The need to be disciplined and patient in finding attractive investment opportunities that offer a margin of safety and a high return on capital. Buffett acknowledged that he was too eager to deploy Berkshire's cash into Dexter, without waiting for a better deal or a better business. He learned that he should have been more selective and demanding in his acquisition criteria, and not settled for mediocre or declining businesses.
The value of admitting mistakes and learning from them, rather than ignoring or rationalizing them. Buffett did not shy away from confessing his error and taking responsibility for it. He also did not hesitate to take corrective actions, such as sourcing more shoes internationally and eventually shutting down Dexter. He learned that he should have been more humble and open-minded, and willing to change his views when new facts or evidence emerged.
In this article, we have analyzed Berkshire Hathaway's purchase of Dexter Shoe in 1993, which turned out to be a huge blunder that cost billions of dollars and eroded its competitive edge.
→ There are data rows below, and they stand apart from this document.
/-- An event taken leaves the list of those due, and does not bring the output to OFF. -/
theorem State.takeEvent_next {e : RasterEvent} {s t : State} (h : s.takeEvent e = .next t) :
    t.raster.due = s.raster.due.erase e ∧ (s.raster.output ≠ .off → t.raster.output ≠ .off) := by
  cases e with
  | lineStart l =>
    rw [next_inj h]
    have := State.lineStartAct_keeps (P := fun x => x.raster = (s.tookEvent (.lineStart l)).raster)
      (s := s.tookEvent (.lineStart l)) (by simp) (fun s t h => by simpa using h)
    rw [this]
    exact ⟨rfl, fun h => h⟩
  | frameTurn =>
    rw [next_inj h]
    show (s.raster.took .frameTurn).turned.due = _ ∧ (_ → (s.raster.took .frameTurn).turned.output ≠ .off)
    unfold Raster.turned
    dsimp only
    split
    · exact ⟨rfl, fun _ => by simp⟩
    · split
      · exact ⟨rfl, fun _ => by simp⟩
      · exact ⟨rfl, fun h => h⟩
    · exact ⟨rfl, fun h => h⟩
  | activeLineStart l => rw [(State.drive_next h).2]; exact ⟨rfl, fun h => h⟩
  | activeLineEnd l => rw [next_inj h]; exact ⟨rfl, fun h => h⟩
  | activeEnd =>
    rw [next_inj h]
    obtain e | e := (s.tookEvent .activeEnd).activeEndAct_raster <;> rw [e]
    · exact ⟨rfl, fun h => h⟩
    · rw [State.requested_due, State.requested_output]; exact ⟨rfl, fun h => h⟩

/-- The next position is reached, and a command may have been taken where it is the frame turn's. -/
theorem State.reached_cases (s : State) : ∃ u, (u = s ∨ u = s.requested) ∧
    s.reached = { u with raster := u.raster.advanced } := by
  unfold State.reached
  dsimp only
  split
  · exact ⟨_, .inr rfl, rfl⟩
  · exact ⟨_, .inl rfl, rfl⟩

/-- A clock edge does nothing in OFF; else the events due come about, the counters advance and the pins are driven. -/
theorem execPclkRisingEdge_cases {s t : State} (h : execPclkRisingEdge s = .next t) :
    (s.raster.output = .off ∧ t = s) ∨ ∃ u, s.raster.output ≠ .off ∧ State.takeEvents s.raster.due s = .next u ∧
      t = u.reached.pinsDriven := by
  unfold execPclkRisingEdge at h
  split at h
  · exact .inl ⟨‹_›, next_inj h⟩
  · refine .inr ?_
    split at h
    · exact ⟨_, ‹_›, ‹_›, (State.drive_next h).2⟩
    · cases h
    · cases h

/-- A completion's outcomes at a tag (R130): SPURIOUS for a FREE tag; else the tag becomes FREE, and an unmarked
WAITING one's data is delivered or its half fails. -/
theorem State.matchTag_next {s t : State} {k : TagIx} {error : Bool} {beats : List Beat}
    (h : s.matchTag k error beats = .next t) :
    (s.mem.tags[k] = .free ∧ t = s.postSpurious) ∨ t = s.freeTag k ∨
      ∃ e, s.mem.tags[k] = .waiting e ∧ e.discard = false ∧
        ((e.takesOk error beats.length = true ∧ (s.freeTag k).deliver e beats = .next t) ∨
         (e.takesOk error beats.length = false ∧ t = (s.freeTag k).deliverError e)) := by
  unfold State.matchTag at h
  split at h
  · exact .inl ⟨‹_›, next_inj h⟩
  · exact .inr (.inl (next_inj h))
  · rename_i e he
    split at h
    · exact .inr (.inl (next_inj h))
    · rename_i hd
      refine .inr (.inr ⟨e, he, by simpa using hd, ?_⟩)
      split at h
      · exact .inl ⟨‹_›, h⟩
      · exact .inr ⟨by simpa using ‹¬ e.takesOk error beats.length = true›, next_inj h⟩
We have examined how Warren Buffett, the legendary investor and Berkshire CEO, overestimated Dexter's competitive advantage and paid with Berkshire shares that appreciated significantly in the future. We have also explored how this costly error resulted from Buffett's deviation from his own principles of value investing and capital allocation.
However, we have also shown how this acquisition provided useful insights and lessons for Buffett and Berkshire Hathaway, as well as for other investors who follow their philosophy and performance. We have identified and explained the main lessons that they learned from the Dexter Shoe debacle, such as:
- The importance of assessing the durability and sustainability of competitive advantage in a changing industry environment.
- The danger of overpaying for acquisitions, especially with undervalued stock that could appreciate significantly in the future.
- The need to be disciplined and patient in finding attractive investment opportunities that offer a margin of safety and a high return on capital.
- The value of admitting mistakes and learning from them, rather than ignoring or rationalizing them.
We hope that this article has shed some light on one of the most fascinating and instructive episodes in Berkshire Hathaway's history, and has demonstrated how even the most successful investors can make mistakes, but also how they can overcome them and improve their skills and judgment. As Buffett himself said in his 2007 letter to shareholders: "The best thing that happens to us is when a great company gets into temporary trouble ... We want to buy them when they're on the operating table."